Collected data

-- ==== Sys2Proof/Machine/Pwr.lean ====
section
/-! DEFINITION. Seasons, power domains and service life (chapter 19). -/

namespace Sys2Proof.Machine

/-! ### Domains (R555 to R557) -/

/-- Whether the host may switch a domain (R555). -/
def hostDomain (k : Nat) : Bool :=
  decide (4 ≤ k ∧ k ≤ 13) || decide (17 ≤ k ∧ k ≤ 37) || k == 39

/-- Slice `n` out of DISABLED. -/
def sliceUp (d : Dev) (n : Nat) : Bool := decide ((sliceOf d n).st ≠ .disabled)

/-- A route names a headset or TDM endpoint (R137). -/
def namesLocal (r : RouteRec) : Bool := decide (r.endType ≤ 1)

/-- Whether a decode cluster, the encoder or the splicer has admitted load (R555). -/
def codecBusy (d : Dev) (k : Nat) : Bool := codecLoad d k != 0

/-- Whether a switch-off by command is refused with BUSY (R555). -/
def domBusy (d : Dev) (k : Nat) : Bool :=
  if 4 ≤ k ∧ k ≤ 7 then sliceUp d (k - 4)
  else if k = 8 then d.imc.trunks != []
  else if k = 9 then (List.range 4).any (sliceUp d)
  else if k = 10 then (List.range 4).any (fun p => (portOf d p).f.enable)
  else if k = 11 then getField d.casc.portEn 0 1 == 1
  else if k = 12 then getField d.casc.portEn 1 1 == 1
  else if k = 13 then (List.range 5).any (fun p => (portOf d p).f.enable)
  else if 17 ≤ k ∧ k ≤ 32 then (List.range 16).any (fun j => engHolds d (16 * (k - 17) + j) || (engOf d (16 * (k - 17) + j)).prog.isSome)
  else if 33 ≤ k ∧ k ≤ 36 then codecBusy d k
  else if k = 37 then d.aud.routes.any (fun r => namesLocal r.2.rcd) || d.aud.tdm.any (fun t => t.2.cfg.enable)
  else if k = 39 then d.casc.portEn != 0
  else false

/-- The state of a domain written. -/
def setDom (d : Dev) (k : Nat) (s : DomSt) : Dev := onPwr d (fun p => { p with doms := tset p.doms k s })

/-- A switch-off at its bell (R556): what drains is drained with it. -/
def domainOff (d : Dev) (k : Nat) : Dev := if domState d k = .on then setDom d k .shuttingDown else d

/-- Whether a waiter's domain is in the state that it waits for. -/
def waitMet (d : Dev) (w : DomWait) : Bool := domState d w.dom == (if w.wantOn then DomSt.on else .off)

/-- The waiters served: DONE after the next bell, or at once where the command was DEFERRED (R557). -/
def serveWaits (d : Dev) : Dev :=
  let ready := d.pwr.waits.filter (waitMet d)
  let d := onPwr d (fun p => { p with waits := p.waits.filter (fun w => !waitMet d w) })
  ready.foldl (fun d w =>
    if w.deferred then followUp d w.ctx .done []
    else onSys d (fun y => { y with atBell := y.atBell ++ [(w.ctx, [])] })) d

/-- A domain ON, and DOMAIN_UP raised where it was not (R556). -/
def domUp (d : Dev) (k : Nat) : Dev :=
  if domState d k = .on then d else raiseLeaf (onPwr (setDom d k .on) (fun p => { p with domLast := k, domLastUp := true })) 25 3

/-- A domain OFF, and DOMAIN_DOWN raised where it was not (R556). -/
def domDown (d : Dev) (k : Nat) : Dev :=
  if domState d k = .off then d else raiseLeaf (onPwr (setDom d k .off) (fun p => { p with domLast := k, domLastUp := false })) 25 4

/-- A domain reaches ON (R556): a group's engines are loaded again from Pasture, for their memory was not kept (R555). -/
def domainUpDone (k : Nat) (d : Dev) : Dev :=
  if domState d k ≠ .poweringUp then d
  else
    let d := onAux (domUp d k) (fun a => { a with codecGated := a.codecGated.filter (· != k) })
    serveWaits (if 17 ≤ k ∧ k ≤ 32 then reloadGroup d (k - 17) else d)

/-- DOMAIN_UP_DONE (R556). -/
def execDomainUpDone (domain : Nat) (s : State) : Host.Outcome State Fault Refusal := nextDev s (domainUpDone domain)

/-- A domain reaches OFF, and powers up where a switch-on is pending (R556, R557). -/
def domainDownDone (k : Nat) (d : Dev) : Dev :=
  if domState d k ≠ .shuttingDown then d
  else
    let d := serveWaits (domDown d k)
    if d.pwr.domPend.contains k then setDom (onPwr d (fun p => { p with domPend := p.domPend.filter (· != k) })) k .poweringUp else d

/-- DOMAIN_DOWN_DONE (R556). -/
def execDomainDownDone (domain : Nat) (s : State) : Host.Outcome State Fault Refusal := nextDev s (domainDownDone domain)

/-- The domain that a domain depends on (R557). -/
def dependsOn (k : Nat) : Option Nat := if 4 ≤ k ∧ k ≤ 7 then some 9 else none

/-- Whether a season change is under way: an entry, an abort or a swap (R578). -/
def pwrBusy (d : Dev) : Bool := d.pwr.phase == .entering || d.pwr.phase == .aborting || d.aux.swapState == 1

/-- A wait recorded. -/
def addWait (d : Dev) (w : DomWait) : Dev := onPwr d (fun p => { p with waits := p.waits ++ [w] })

/-- PWR_DOMAIN_SET (R557). -/
def actPwrDomainSet (domain on : Nat) (v d : Dev) : ActResult :=
  if domain > 39 ∨ on > 1 ∨ ¬ hostDomain domain then .refuse .badParam 0 (if domain > 39 ∨ ¬ hostDomain domain then 0 else 1)
  else if pwrBusy v then .refuse .busy 0 noField
  else if on = 0 then
    match domState v domain with
    | .off => .stage false 0 [] none d
    | .poweringUp => .refuse .busy 0 noField
    | .shuttingDown => .stage false 0 [] none d
    | .on =>
      if domBusy v domain ∨ (domain = 9 ∧ [4, 5, 6, 7].any (domOn v)) then .refuse .busy 0 noField else .stage false 0 [] none d
  else
    match domState d domain with
    | .shuttingDown => .deferred (fun x => addWait (domainOn d domain) { dom := domain, wantOn := true, deferred := true, ctx := x })
    | _ => .stage false 0 [] none d

/-- PWR_DOMAIN_SET at its bell: whether DONE follows this bell; else it follows the domain's change (R557). -/
def applyPwrDomainSet (domain on : Nat) (ctx : ReplyCtx) (d : Dev) : Dev × Bool :=
  if on = 0 then
    let d := domainOff d domain
    if domState d domain = .off then (d, true) else (addWait d { dom := domain, wantOn := false, deferred := false, ctx := ctx }, false)
  else
    let d := match dependsOn domain with
      | some k => domainOn d k
      | none => d
    let d := domainOn d domain
    if domState d domain = .on then (d, true) else (addWait d { dom := domain, wantOn := true, deferred := false, ctx := ctx }, false)

/-! ### AVSBus (R573) -/

/-- The voltage of a rail in Summer, in millivolts (R573). -/
def railFull (r : Nat) : Nat := if r = 2 then 800 else Config.avsFuse r

/-- The first step of the next rail's change: the Voltage command (R573). -/
def avsRequest (d : Dev) : Dev :=
  match d.aux.avsTarget with
  | [] => d
  | (r, mv) :: _ => emit (onAux d (fun a => { a with avsMv := tset a.avsMv r mv })) .avs r [(mv : Int)]

/-- Rails to be changed, in order. -/
def avsStart (l : List (Nat × Nat)) (d : Dev) : Dev := avsRequest (onAux d (fun a => { a with avsTarget := l, avsTries := 0 }))

/-- The rails raised again (R571, R573). -/
def railsUp (d : Dev) : Dev := avsStart [(2, railFull 2), (0, railFull 0), (1, railFull 1)] d

/-! ### Winter (R564 to R572) -/

/-- The domains that a Winter entry switches off, in its order (R566). -/
def winterOrder : List Nat := (List.range 16).map (· + 17) ++ [33, 34, 35, 36, 37, 8, 13, 10, 11, 12, 39, 14, 15, 16]

/-- The retention banks that the configuration needs now (R564; log 47). -/
def banksNeeded (d : Dev) : Nat :=
  4 + Config.banksFor (d.media.confs.length + d.parse.rules.length + d.tm.queues.length + d.fold.sas.length) % 29

/-- Whether a wake source can act (R564). -/
def canWake (d : Dev) : Bool :=
  (List.range 4).any (fun p => d.pwr.wakeCtrl.getLsbD (4 * p)) || d.pwr.alarmEn || ((sliceOf d 0).st == .o5 && d.pwr.wakeCtrl.getLsbD 16)

/-- The conditions of R564 that give BUSY. -/
def winterBusy (d : Dev) : Bool :=
  d.media.legs.any (fun l => l.2.st != .free) || d.aud.routes != [] || d.imc.trunks != [] || d.vid.layouts != []
    || d.flock.engs.any (fun e => e.2.prog.isSome) || d.casc.portEn != 0 || d.flock.groups.any (fun g => g.2.update.isSome)
    || d.aux.swapState == 1 || (d.acc.cfg.native && (List.range 4).any (sliceUp d)) || [1, 2, 3].any (sliceUp d)
    || d.pwr.phase != .steady || d.pwr.seasonCtx.isSome

/-- The bits set in a mask of 32. -/
def bitCount (v : Nat) : Nat := sumN ((List.range 32).map (fun i => getField v i 1))

/-- PWR_WINTER (R564), its conditions in the table's order. -/
def actPwrWinter (banks keep thaw linkWait : Nat) (v d : Dev) : ActResult :=
  if winterBusy v then .refuse .busy 0 noField
  else if getField banks 0 4 ≠ 15 ∨ banks ≥ 2 ^ 32 ∨ keep > 3 ∨ thaw > 1 ∨ linkWait < 100 ∨ linkWait > 10000 ∨ ¬ canWake v then .refuse .badParam 0 (firstBad [(getField banks 0 4 == 15 && decide (banks < 2 ^ 32), 0), (decide (keep ≤ 3), 4), (decide (thaw ≤ 1), 5), (decide (100 ≤ linkWait ∧ linkWait ≤ 10000), 6)])
  else if bitCount banks < banksNeeded v then .refuse .noResource 0 noField
  else .stage true 0 [] none d

/-- Step 1 of a Winter entry (R566): admission closes and the domains start to switch off. The follow-up is sent when the device is
ready. -/
def applyPwrWinter (banks keep thaw linkWait : Nat) (ctx : ReplyCtx) (d : Dev) : Dev × Bool :=
  let on := (List.range 40).filter (domOn d)
  let d := onPwr d (fun p => { p with
    phase := .entering, thawSeason := thaw, retBanks := BitVec.ofNat 32 banks, stackKeep := keep, linkWait := linkWait,
    winter := some { step := 2, fromSeason := p.season, ctx := some ctx, onBefore := on, pcieOff := false, held := none } })
  (winterOrder.foldl domainOff d, false)

/-- The packets that wait are lost, as TM's buffer goes dark (R565, R566). -/
def flushQueues (d : Dev) : Dev := onTm d (fun t => { t with queues := tmap t.queues (fun _ q => { q with pkts := [] }) })

/-- WINTER_READY: the domains are off; ACC0, if in O5, queues Sleep_Request, and the follow-up says that the device is ready (R566). -/
def winterReady (d : Dev) : Dev :=
  match d.pwr.winter with
  | none => d
  | some w =>
    if w.step ≠ 2 ∨ d.pwr.phase ≠ .entering then d
    else
      let d := flushQueues (winterOrder.foldl domDown d)
      let d := if (sliceOf d 0).st = .o5 then onSlice d 0 (fun s => { s with upq := s.upq ++ [.sleepRequest] }) else d
      let d := match w.ctx with
        | some x => followUp d x .done []
        | none => d
      onPwr d (fun p => { p with winter := some { w with step := 3, ctx := none } })

/-- WINTER_READY (R566). -/
def execWinterReady (s : State) : Host.Outcome State Fault Refusal := nextDev s winterReady

/-- PME_TURN_OFF: acknowledged; PCIE switches off and the rails are lowered (R566). -/
def pmeTurnOff (d : Dev) : Dev :=
  match d.pwr.winter with
  | none => d
  | some w =>
    if w.step ≠ 3 ∨ d.pwr.phase ≠ .entering then d
    else
      let d := emit (domDown (onPwr d (fun p => { p with winter := some { w with step := 4, pcieOff := true } })) 38) .pme 0 []
      avsStart [(1, 600), (0, 650), (2, 600)] d

/-- PME_TURN_OFF (R566). -/
def execPmeTurnOff (s : State) : Host.Outcome State Fault Refusal := nextDev s pmeTurnOff

/-- An entry abandoned (R570): the cause is recorded, a follow-up not yet sent carries BUSY, and the device returns by the steps of a thaw. -/
def abortEntry (cause : Nat) (who : LastWake) (d : Dev) : Dev :=
  match d.pwr.winter with
  | none => d
  | some w =>
    let d := match w.ctx with
      | some x => followUp d x .busy (refusalData cause noField)
      | none => d
    let d := onPwr d (fun p => { p with phase := .aborting, last := { who with abort := cause }, winter := some { w with ctx := none, step := 7 } })
    let d := raiseLeaf (onAux d (fun a => { a with aborts := satInc a.aborts })) 25 1
    if w.step ≥ 4 then railsUp d else onAux d (fun a => { a with avsTarget := [] })

/-- No wake source. -/
def noWake : LastWake := { pins := 0, headEnd := false, alarm := false, core := false, abort := 0 }

/-- LINK_WAIT_EXPIRY (R570). -/
def execLinkWaitExpiry (s : State) : Host.Outcome State Fault Refusal :=
  nextDev s (fun d => match d.pwr.winter with
    | some w => if w.step = 3 ∧ d.pwr.phase = .entering then abortEntry 2 noWake d else d
    | none => d)

/-- A thaw begun: the wake source is latched and the rails are raised (R569, R571). -/
def beginThaw (who : LastWake) (d : Dev) : Dev :=
  railsUp (onPwr d (fun p => { p with phase := .thawing, last := who, winter := p.winter.map (fun w => { w with step := 6, held := none }) }))

/-- A wake source that acts (R569, R570): it abandons an entry, is held or lost in the race window, and ends Winter. -/
def wakeActs (who : LastWake) (edge : Bool) (d : Dev) : Dev :=
  if d.pwr.season = .winter then (if d.pwr.phase = .steady then beginThaw who d else d)
  else if d.pwr.phase ≠ .entering then d
  else
    match d.pwr.winter with
    | none => d
    | some w =>
      if w.step < 5 then abortEntry 1 who d
      else if edge then d
      else onPwr d (fun p => { p with winter := some { w with held := some who } })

WORK REQUIRED
Output nothing but the lines from the one with "noWake d else d" through the last line above, each exactly as it stands.

OUTPUT OF THE TASK
    | some w => if w.step = 3 ∧ d.pwr.phase = .entering then abortEntry 2 noWake d else d
    | none => d)

/-- A thaw begun: the wake source is latched and the rails are raised (R569, R571). -/
def beginThaw (who : LastWake) (d : Dev) : Dev :=
  railsUp (onPwr d (fun p => { p with phase := .thawing, last := who, winter := p.winter.map (fun w => { w with step := 6, held := none }) }))

/-- A wake source that acts (R569, R570): it abandons an entry, is held or lost in the race window, and ends Winter. -/
def wakeActs (who : LastWake) (edge : Bool) (d : Dev) : Dev :=
  if d.pwr.season = .winter then (if d.pwr.phase = .steady then beginThaw who d else d)
  else if d.pwr.phase ≠ .entering then d
  else
    match d.pwr.winter with
    | none => d
    | some w =>
      if w.step < 5 then abortEntry 1 who d
      else if edge then d
      else onPwr d (fun p => { p with winter := some { w with held := some who } })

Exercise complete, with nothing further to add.